***** DATA IN THIS EXERCISE

-- ==== Sys2Proof/Machine/Dispatch.lean ====
section
/-! DEFINITION. Dispatch: one arm per command, each one call of its meaning. -/

namespace Sys2Proof.Machine
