-- ==== Sys2Proof/Safety.lean ====
section
/-! DEFINITION. What a safe run of the block keeps: no escalation level is left to carry out between commands, and what was burned into
one-time memory stays. -/

namespace Sys2Proof.Machine

/-- Between commands no escalation level waits to be carried out (R492), and a reload waits only while a commit runs (R179, R216). -/
def Dev.settled (d : Dev) : Prop := d.due = [] ∧ (d.cfg.boot.reload = true → d.cfg.commit.isSome = true)

def State.settled (s : State) : Prop := s.dev.settled

/-- The main side runs and the block is settled: what a row of the main side needs to act (R523). -/
def State.ready (s : State) : Prop := mainUp s.dev = true ∧ s.settled

/-- The same, with the register file in canonical form (ascending addresses, no register listed at its
reset value), so that a register reads as what was last written to it. -/
def State.steady (s : State) : Prop := s.ready ∧ tWf regReset s.dev.regs = true

/-- No armed trigger unit waits to fire: the time has not reached any of theirs (R484). -/
def State.noneDue (s : State) : Prop := ∀ n : Fin 9, trigArmed s.dev n.val = true → time80 s.dev < trigTime s.dev n.val

/-- No fault applies an escalation level: FLT_TEMP_CRIT apart, whose reaction is fixed, every source's reaction is below 3 (R489). -/
def State.calm (s : State) : Prop := ∀ id, isSource id = true → id ≠ fltTempCrit → reactionOf s.dev id ≠ 3

/-- The positions of the scrubber's copies are in canonical form. -/
def Scrub.wf (c : Scrub) : Bool :=
  [c.pos, c.inPos, c.ratio, c.second.pos, c.second.inPos, c.second.ratio, c.third.pos, c.third.inPos, c.third.ratio].all (tWf zeroDflt)

/-- Memory engine `e`, a DDR5 channel or an SRAM die, has performed all that it accepted (R336). -/
def Dev.performed (d : Dev) (e : Nat) : Prop :=
  if e < 8 then
    let c := getCh d e
    c.state ≠ .ready ∨ (c.txns = [] ∧ c.ahead = [] ∧ c.sub0.reads = [] ∧ c.sub0.writes = [] ∧ c.sub1.reads = [] ∧ c.sub1.writes = [])
  else (getDie d (e - 8)).accs = []

/-! ## What a command leaves alone -/

/-- The parts of the device (Machine/Parts/Device.lean). -/
inductive Part where
  | regs
  | sectors
  | eccLog
  | thr
  | clk
  | cfg
  | net
  | mem
  | enc
  | cab
  | links
  | io
  | tb
  | groups
  | flog
  | units
  | power
  | bureau
  | free
  | due
  | out
  deriving DecidableEq, Repr

/-- Device `b` is `a` but for the parts of a list; it has sent nothing out unless `out` is listed. -/
structure sameBut (ps : List Part) (a b : Dev) : Prop where
  regs : .regs ∈ ps ∨ b.regs = a.regs
  sectors : .sectors ∈ ps ∨ b.sectors = a.sectors
  eccLog : .eccLog ∈ ps ∨ b.eccLog = a.eccLog
  thr : .thr ∈ ps ∨ b.thr = a.thr
  clk : .clk ∈ ps ∨ b.clk = a.clk
  cfg : .cfg ∈ ps ∨ b.cfg = a.cfg
  net : .net ∈ ps ∨ b.net = a.net
  mem : .mem ∈ ps ∨ b.mem = a.mem
  enc : .enc ∈ ps ∨ b.enc = a.enc
  cab : .cab ∈ ps ∨ b.cab = a.cab
  links : .links ∈ ps ∨ b.links = a.links
  io : .io ∈ ps ∨ b.io = a.io
  tb : .tb ∈ ps ∨ b.tb = a.tb
  groups : .groups ∈ ps ∨ b.groups = a.groups
  flog : .flog ∈ ps ∨ b.flog = a.flog
  units : .units ∈ ps ∨ b.units = a.units
  power : .power ∈ ps ∨ b.power = a.power
  bureau : .bureau ∈ ps ∨ b.bureau = a.bureau
  free : .free ∈ ps ∨ b.free = a.free
  due : .due ∈ ps ∨ b.due = a.due
  out : .out ∈ ps ∨ b.out = []

/-- The command runs to a next state: the queue as it was, the device changed in no part but those of the list, with `P` of
the new device. -/
def State.performs (s : State) (c : Instr) (ps : List Part) (P : Dev → Prop) : Prop :=
  ∃ d, exec c s = .next { s with dev := d } ∧ sameBut ps s.dev d ∧ P d

/-- The command runs to a next state: the queue as it was, the device what `f` makes of it, the last command's output
forgotten (assumption 5). -/
def State.becomes (s : State) (c : Instr) (f : Dev → Dev) : Prop := exec c s = .next { s with dev := f { s.dev with out := [] } }

/-- The mailbox runs a command of opcode `op` that has not ended, whose argument words hold these values under these masks
(R512, R515). -/
def State.mailbox (s : State) (op : Nat) (words : List (Nat × Nat)) : Prop :=
  s.dev.bureau.mbx.run.isSome = true ∧ mbxIs op words s.dev = true

/-- The mailbox command of `s` has ended in `d`, in a family of R513 with a result value and the data words of its response. -/
def Dev.ended (s : State) (d : Dev) (family value : Nat) (data : List Word := []) : Prop :=
  d.bureau.mbx = { run := s.dev.bureau.mbx.run, result := some { family, value, data } }

/-! ## Memory -/

/-- The words of the SRAM dies and DDR5 channels are in canonical form: dies and channels ascending, none at its unlisted value, and
the words of each ascending with none listed as absent. -/
def Memory.wf (d : Dev) : Bool :=
  tWf dieDflt d.mem.sram && tWf chDflt d.mem.ddr && d.mem.sram.all (fun e => tWf (fun _ => none) e.2.arr) &&
    d.mem.ddr.all fun e => tWf (fun _ => none) e.2.arr

/-! ## One-time memory -/

/-- A programmed entry keeps its hash, and a revoked one stays revoked (R516). -/
def entryKept (a b : SignEntry) : Prop :=
  a.programmed = true → b.programmed = true ∧ b.hash = a.hash ∧ (a.revoked = true → b.revoked = true)

/-- One-time memory of the key store goes forward only: the device key, the entries for signing keys, sign_fuse (R516). -/
structure KeysKept (a b : Dev) : Prop where
  devKey : ∀ k, a.bureau.keys.devKey = some k → b.bureau.keys.devKey = some k
  sign : ∀ n, entryKept (getSign a n) (getSign b n)
  fuse : a.bureau.keys.signFuse = true → b.bureau.keys.signFuse = true

end Sys2Proof.Machine
end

**********

**TASK OBJECTIVE:** Each line from the one with "sign : ∀ n, entryKept" through the end of the records above should be written out exactly. No other line should appear.

**EXPECTED OUTPUT:**
  sign : ∀ n, entryKept (getSign a n) (getSign b n)
  fuse : a.bureau.keys.signFuse = true → b.bureau.keys.signFuse = true

end Sys2Proof.Machine
end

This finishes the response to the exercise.